Instruction for the entries that follow: retype exactly the lines from the line with "(Instr.setf (2 ^ 32 - 1)).WellFormed" to the line with "decode (.command (commandWord 0x01#8", both included, and omit all others.

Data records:
____

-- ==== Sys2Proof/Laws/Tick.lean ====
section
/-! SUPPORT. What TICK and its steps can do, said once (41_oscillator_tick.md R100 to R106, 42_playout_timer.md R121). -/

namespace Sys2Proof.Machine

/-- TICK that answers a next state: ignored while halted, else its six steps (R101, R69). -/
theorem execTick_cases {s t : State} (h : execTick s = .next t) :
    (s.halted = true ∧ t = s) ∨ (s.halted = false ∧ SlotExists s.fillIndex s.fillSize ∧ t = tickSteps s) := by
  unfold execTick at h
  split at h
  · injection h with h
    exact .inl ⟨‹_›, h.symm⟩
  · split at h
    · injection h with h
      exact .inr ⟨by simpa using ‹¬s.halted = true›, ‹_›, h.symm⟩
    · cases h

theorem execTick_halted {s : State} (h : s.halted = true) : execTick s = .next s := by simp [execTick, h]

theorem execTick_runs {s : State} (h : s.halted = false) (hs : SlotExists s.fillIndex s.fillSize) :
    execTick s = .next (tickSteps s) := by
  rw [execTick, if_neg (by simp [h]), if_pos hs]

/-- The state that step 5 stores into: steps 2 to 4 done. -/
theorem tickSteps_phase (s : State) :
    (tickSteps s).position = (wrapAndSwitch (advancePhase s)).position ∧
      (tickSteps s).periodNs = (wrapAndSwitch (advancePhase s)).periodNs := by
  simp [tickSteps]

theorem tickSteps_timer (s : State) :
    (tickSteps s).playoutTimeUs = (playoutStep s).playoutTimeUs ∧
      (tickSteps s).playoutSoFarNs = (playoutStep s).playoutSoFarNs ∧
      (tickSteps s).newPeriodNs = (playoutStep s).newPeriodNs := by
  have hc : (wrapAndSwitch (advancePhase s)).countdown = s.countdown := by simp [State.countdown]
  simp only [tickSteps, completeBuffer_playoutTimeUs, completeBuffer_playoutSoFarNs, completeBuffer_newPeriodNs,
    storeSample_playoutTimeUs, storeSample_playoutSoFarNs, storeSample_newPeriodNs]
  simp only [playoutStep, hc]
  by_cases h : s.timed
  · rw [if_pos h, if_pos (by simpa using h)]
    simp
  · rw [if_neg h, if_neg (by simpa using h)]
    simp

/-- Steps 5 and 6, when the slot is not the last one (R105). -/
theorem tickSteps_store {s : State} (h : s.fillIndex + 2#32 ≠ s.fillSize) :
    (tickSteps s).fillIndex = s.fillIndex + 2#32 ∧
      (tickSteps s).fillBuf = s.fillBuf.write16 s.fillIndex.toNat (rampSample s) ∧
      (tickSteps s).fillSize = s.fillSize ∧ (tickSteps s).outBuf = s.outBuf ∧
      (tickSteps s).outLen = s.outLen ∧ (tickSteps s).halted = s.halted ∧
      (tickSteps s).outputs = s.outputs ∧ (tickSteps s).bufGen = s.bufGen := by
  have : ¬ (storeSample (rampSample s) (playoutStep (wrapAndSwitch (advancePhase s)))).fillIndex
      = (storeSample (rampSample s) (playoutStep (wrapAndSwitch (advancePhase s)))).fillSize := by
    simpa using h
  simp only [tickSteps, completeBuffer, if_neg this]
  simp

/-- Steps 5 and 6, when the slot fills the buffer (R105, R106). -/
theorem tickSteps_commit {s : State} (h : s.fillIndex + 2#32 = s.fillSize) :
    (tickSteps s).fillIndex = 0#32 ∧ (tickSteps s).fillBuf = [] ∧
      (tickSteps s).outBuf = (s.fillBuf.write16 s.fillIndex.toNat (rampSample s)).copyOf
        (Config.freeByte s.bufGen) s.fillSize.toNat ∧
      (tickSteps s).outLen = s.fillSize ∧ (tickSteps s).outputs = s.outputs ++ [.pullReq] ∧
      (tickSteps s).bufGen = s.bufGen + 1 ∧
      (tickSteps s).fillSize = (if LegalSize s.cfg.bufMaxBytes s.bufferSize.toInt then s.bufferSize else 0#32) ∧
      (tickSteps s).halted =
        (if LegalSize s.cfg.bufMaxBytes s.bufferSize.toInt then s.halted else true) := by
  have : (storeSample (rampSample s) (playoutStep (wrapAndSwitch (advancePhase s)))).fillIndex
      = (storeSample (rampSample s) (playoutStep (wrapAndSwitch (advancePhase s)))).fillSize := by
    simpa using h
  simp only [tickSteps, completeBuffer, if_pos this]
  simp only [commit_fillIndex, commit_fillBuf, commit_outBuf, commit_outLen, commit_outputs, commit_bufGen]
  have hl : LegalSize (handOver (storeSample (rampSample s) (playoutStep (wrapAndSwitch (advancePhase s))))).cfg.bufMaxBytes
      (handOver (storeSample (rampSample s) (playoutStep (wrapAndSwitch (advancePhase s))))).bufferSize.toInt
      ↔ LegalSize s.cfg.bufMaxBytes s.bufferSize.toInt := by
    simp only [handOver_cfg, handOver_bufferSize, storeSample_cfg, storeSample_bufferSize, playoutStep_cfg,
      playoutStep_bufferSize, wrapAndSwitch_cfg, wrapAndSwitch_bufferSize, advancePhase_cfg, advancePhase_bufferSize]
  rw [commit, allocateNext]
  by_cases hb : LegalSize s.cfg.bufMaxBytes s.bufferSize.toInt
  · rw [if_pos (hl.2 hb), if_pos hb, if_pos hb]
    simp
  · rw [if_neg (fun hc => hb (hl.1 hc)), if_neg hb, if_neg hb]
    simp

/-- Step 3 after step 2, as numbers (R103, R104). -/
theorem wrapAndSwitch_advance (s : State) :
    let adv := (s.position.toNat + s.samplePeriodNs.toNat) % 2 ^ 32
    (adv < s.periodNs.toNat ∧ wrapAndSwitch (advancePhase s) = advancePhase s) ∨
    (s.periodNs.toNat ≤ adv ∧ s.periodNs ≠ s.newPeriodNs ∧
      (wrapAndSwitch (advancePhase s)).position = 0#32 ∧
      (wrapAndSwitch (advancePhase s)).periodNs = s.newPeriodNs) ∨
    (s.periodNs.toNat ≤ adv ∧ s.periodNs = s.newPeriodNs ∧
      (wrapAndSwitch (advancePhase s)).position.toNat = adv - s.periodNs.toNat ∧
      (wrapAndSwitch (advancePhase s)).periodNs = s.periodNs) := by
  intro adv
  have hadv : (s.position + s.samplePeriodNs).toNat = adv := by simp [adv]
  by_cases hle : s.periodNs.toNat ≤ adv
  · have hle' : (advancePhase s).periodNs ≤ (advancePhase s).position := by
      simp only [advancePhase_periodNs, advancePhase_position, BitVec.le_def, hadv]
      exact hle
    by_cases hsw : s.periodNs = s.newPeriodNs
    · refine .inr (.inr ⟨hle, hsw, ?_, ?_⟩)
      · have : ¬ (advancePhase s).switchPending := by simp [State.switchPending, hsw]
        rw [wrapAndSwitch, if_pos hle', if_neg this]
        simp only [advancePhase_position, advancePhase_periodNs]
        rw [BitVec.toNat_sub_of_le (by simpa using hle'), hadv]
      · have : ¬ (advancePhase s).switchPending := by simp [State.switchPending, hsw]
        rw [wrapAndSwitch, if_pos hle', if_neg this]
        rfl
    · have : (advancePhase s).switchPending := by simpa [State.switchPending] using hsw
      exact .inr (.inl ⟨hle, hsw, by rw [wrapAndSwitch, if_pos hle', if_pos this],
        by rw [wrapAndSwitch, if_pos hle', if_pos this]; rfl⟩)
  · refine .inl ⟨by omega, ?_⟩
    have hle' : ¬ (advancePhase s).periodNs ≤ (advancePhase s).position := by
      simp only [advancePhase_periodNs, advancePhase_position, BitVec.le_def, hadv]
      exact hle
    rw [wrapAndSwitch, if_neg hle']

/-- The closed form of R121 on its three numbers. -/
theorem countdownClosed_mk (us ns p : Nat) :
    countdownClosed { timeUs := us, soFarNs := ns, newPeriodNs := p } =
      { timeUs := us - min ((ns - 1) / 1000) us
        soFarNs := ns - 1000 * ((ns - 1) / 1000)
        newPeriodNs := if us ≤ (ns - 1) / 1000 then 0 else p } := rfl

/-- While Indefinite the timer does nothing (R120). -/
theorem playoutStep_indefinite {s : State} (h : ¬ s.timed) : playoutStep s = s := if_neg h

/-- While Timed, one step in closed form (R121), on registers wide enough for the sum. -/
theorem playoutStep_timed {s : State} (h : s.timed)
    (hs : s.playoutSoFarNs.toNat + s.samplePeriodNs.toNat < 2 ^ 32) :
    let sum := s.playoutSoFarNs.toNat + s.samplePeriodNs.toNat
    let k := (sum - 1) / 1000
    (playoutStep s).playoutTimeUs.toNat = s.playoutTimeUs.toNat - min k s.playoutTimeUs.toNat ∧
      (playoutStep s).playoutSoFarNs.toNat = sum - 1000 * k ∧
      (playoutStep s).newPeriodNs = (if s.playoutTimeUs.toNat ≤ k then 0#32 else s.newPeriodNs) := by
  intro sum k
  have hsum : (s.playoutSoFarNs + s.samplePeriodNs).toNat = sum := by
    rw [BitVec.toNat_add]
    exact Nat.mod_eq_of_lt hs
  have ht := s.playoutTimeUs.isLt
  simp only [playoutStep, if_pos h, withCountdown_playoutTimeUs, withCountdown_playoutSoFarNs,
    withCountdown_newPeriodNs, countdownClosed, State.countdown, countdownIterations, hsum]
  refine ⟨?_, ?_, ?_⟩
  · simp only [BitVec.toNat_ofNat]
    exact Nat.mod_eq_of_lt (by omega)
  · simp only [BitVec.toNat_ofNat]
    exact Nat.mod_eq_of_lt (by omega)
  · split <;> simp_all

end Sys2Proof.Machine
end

____

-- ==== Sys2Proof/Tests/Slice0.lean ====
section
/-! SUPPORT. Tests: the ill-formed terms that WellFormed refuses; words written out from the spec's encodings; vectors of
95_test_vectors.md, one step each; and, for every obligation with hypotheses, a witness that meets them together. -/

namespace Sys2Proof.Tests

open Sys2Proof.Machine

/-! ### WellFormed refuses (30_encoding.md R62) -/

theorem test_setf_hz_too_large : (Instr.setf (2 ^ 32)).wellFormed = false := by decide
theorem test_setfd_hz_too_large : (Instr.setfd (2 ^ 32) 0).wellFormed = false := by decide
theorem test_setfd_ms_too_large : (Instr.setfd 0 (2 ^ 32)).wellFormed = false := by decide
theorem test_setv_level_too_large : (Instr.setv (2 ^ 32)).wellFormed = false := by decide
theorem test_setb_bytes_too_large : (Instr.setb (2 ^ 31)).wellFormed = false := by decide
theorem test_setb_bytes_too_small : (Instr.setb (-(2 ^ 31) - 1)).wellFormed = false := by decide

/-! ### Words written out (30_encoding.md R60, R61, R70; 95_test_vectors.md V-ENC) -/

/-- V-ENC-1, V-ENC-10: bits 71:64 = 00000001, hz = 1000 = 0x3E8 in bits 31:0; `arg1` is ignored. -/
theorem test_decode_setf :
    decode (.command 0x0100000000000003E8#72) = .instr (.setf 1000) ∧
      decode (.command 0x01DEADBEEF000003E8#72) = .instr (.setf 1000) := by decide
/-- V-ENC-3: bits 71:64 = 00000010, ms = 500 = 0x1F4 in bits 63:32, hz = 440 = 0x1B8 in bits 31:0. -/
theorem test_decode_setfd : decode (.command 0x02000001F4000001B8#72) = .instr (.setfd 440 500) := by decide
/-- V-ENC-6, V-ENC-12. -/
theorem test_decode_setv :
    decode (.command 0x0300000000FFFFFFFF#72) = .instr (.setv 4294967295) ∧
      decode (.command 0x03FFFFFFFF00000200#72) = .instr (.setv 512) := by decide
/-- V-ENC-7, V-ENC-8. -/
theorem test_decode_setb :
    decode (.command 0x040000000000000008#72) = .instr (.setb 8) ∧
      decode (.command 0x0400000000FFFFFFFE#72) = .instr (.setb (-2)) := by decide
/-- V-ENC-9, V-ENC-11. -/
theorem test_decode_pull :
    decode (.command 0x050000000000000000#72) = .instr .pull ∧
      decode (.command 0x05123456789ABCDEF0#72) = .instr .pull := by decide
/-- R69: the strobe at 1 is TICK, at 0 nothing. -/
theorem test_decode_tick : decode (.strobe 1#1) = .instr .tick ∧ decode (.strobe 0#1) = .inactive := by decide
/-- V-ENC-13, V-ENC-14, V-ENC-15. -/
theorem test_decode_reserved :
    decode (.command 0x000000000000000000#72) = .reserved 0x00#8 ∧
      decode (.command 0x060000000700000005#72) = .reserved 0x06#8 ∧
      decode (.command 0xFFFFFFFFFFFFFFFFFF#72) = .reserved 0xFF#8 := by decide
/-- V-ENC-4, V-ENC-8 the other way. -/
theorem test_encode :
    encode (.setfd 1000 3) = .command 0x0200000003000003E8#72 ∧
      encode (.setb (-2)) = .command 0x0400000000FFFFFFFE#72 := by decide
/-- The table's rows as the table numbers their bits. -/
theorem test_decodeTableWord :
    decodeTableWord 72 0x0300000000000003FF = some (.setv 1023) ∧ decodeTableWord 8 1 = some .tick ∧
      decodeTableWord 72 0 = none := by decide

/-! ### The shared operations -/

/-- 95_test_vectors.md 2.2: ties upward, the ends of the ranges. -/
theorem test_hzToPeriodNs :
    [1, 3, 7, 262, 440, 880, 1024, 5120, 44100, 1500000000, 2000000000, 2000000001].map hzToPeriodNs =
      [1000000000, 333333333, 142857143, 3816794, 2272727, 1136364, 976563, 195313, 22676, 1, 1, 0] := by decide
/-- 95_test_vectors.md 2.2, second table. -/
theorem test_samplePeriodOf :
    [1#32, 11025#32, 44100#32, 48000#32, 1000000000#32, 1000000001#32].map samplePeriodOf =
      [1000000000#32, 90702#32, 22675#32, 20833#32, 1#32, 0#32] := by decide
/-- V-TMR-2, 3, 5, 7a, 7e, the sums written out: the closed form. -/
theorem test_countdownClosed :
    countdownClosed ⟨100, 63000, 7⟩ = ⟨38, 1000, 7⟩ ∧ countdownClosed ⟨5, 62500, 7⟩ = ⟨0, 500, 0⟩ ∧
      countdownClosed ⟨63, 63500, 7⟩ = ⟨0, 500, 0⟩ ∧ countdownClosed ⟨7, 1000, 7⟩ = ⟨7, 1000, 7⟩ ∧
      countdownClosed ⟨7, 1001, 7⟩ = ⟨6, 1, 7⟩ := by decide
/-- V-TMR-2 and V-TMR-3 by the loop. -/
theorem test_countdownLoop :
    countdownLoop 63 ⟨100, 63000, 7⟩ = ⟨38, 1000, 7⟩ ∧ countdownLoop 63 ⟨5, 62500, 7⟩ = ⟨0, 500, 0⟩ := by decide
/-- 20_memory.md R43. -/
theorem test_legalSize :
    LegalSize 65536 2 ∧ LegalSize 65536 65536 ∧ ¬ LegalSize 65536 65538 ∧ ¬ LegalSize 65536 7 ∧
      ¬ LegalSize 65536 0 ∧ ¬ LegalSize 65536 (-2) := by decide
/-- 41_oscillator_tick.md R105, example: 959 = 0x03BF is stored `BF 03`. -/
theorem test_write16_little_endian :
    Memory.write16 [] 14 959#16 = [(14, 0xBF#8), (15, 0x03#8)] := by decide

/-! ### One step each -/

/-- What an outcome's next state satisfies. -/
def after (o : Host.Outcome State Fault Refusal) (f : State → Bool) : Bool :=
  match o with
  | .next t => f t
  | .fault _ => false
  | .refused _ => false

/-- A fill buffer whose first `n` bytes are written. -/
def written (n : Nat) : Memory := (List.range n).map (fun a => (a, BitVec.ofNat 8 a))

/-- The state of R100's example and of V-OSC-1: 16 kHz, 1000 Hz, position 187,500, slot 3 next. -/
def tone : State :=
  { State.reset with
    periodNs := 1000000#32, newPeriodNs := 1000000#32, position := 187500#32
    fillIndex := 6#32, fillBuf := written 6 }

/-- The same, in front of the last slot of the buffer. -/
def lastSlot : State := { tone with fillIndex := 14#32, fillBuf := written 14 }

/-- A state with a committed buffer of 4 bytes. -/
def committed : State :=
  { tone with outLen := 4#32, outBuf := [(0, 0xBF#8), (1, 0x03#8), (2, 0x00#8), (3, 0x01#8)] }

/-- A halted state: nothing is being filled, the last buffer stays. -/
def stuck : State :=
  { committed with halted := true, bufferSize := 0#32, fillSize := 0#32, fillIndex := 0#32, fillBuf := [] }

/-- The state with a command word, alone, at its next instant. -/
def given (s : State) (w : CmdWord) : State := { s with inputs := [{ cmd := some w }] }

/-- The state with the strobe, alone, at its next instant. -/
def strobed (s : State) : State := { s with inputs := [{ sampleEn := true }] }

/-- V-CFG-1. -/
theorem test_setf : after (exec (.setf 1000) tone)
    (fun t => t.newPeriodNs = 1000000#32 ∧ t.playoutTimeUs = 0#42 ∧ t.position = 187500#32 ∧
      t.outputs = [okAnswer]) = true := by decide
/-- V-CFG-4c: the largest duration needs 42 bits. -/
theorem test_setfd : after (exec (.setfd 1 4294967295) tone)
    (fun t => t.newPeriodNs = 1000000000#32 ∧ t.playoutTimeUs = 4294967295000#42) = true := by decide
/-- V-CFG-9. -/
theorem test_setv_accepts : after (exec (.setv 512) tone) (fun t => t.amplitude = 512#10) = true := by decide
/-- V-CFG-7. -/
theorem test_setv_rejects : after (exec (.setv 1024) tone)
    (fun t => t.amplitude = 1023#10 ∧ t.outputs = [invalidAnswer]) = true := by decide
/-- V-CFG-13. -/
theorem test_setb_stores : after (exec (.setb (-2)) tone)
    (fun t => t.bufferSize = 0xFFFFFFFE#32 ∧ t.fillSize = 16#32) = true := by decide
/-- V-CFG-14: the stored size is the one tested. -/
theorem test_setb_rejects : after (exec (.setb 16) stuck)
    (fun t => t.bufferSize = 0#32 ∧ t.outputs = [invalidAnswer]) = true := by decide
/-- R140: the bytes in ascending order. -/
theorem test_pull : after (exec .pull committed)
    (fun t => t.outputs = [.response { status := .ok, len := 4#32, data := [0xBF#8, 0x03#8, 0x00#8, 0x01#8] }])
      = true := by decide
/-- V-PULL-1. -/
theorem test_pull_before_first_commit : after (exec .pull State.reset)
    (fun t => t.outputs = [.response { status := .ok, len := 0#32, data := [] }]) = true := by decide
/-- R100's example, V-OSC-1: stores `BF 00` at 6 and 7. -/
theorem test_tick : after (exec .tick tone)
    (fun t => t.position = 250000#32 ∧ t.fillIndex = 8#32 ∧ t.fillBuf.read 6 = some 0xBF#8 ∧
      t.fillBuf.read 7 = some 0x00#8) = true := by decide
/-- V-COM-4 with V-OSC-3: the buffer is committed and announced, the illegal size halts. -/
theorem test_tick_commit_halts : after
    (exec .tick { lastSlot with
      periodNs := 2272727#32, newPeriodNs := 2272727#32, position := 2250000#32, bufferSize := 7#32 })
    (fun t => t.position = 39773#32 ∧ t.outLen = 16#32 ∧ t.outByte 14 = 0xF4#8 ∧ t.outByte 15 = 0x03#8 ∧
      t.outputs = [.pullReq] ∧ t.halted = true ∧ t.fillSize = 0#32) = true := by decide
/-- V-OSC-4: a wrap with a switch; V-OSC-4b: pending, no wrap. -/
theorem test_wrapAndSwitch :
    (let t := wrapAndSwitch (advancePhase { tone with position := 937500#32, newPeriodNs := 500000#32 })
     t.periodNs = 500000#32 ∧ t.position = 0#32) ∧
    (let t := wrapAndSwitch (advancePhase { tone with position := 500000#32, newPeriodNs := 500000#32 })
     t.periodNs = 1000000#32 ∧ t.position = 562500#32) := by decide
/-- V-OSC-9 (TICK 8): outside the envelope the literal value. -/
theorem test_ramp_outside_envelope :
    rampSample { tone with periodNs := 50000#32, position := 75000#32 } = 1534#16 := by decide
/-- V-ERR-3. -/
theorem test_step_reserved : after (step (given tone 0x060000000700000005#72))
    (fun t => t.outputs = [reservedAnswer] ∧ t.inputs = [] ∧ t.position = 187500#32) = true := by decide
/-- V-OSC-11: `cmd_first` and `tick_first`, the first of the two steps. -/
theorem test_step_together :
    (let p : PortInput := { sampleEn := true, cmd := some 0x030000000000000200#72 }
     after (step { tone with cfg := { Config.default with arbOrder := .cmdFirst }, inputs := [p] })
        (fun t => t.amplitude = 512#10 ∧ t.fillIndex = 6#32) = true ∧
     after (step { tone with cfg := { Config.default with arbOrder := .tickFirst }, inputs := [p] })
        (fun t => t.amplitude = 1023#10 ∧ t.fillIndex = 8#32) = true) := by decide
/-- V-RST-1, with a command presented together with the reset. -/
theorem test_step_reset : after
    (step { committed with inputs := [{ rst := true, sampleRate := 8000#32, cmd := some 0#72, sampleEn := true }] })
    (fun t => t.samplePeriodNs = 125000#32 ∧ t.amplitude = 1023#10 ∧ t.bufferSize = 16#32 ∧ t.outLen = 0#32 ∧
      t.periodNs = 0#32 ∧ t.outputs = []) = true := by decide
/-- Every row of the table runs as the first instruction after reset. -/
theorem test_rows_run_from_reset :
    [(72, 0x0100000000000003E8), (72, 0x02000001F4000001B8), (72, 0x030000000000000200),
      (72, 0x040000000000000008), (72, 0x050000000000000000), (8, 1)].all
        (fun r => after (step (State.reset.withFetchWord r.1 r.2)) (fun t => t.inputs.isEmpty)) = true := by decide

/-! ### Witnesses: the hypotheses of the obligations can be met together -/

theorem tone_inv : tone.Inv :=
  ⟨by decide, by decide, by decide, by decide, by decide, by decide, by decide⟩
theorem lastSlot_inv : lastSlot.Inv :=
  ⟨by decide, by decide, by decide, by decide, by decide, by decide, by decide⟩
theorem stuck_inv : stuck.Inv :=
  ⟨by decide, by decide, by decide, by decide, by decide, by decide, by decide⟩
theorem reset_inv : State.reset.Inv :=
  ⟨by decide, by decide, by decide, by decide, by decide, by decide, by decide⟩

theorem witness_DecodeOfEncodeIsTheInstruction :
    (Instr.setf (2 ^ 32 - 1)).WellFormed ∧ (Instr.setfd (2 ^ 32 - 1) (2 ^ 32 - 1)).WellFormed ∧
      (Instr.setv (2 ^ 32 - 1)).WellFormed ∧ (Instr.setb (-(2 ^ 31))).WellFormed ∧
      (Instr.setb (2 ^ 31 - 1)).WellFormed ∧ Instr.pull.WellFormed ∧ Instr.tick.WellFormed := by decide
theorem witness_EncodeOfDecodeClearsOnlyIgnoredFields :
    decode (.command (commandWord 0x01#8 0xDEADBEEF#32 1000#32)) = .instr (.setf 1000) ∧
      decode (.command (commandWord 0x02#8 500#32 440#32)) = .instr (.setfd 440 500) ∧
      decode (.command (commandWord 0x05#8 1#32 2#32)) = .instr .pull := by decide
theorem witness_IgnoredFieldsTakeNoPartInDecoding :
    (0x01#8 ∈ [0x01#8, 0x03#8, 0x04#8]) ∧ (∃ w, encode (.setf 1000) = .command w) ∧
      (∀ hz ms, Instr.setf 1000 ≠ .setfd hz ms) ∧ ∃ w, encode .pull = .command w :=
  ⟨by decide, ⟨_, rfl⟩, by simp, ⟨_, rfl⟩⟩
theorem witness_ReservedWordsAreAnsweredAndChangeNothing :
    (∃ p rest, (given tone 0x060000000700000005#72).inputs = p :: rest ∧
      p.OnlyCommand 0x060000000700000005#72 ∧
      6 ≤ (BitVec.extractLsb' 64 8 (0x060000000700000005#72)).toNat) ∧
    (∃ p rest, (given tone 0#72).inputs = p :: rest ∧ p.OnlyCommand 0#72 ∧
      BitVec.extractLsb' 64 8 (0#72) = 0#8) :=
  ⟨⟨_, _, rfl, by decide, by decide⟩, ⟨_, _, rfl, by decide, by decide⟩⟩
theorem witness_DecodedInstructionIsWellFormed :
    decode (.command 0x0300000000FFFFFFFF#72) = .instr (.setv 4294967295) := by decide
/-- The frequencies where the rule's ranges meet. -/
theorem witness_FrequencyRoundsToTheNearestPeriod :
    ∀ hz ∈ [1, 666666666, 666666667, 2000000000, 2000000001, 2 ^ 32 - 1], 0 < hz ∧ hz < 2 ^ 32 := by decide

____

# [Task output]
    (Instr.setf (2 ^ 32 - 1)).WellFormed ∧ (Instr.setfd (2 ^ 32 - 1) (2 ^ 32 - 1)).WellFormed ∧
      (Instr.setv (2 ^ 32 - 1)).WellFormed ∧ (Instr.setb (-(2 ^ 31))).WellFormed ∧
      (Instr.setb (2 ^ 31 - 1)).WellFormed ∧ Instr.pull.WellFormed ∧ Instr.tick.WellFormed := by decide
theorem witness_EncodeOfDecodeClearsOnlyIgnoredFields :
    decode (.command (commandWord 0x01#8 0xDEADBEEF#32 1000#32)) = .instr (.setf 1000) ∧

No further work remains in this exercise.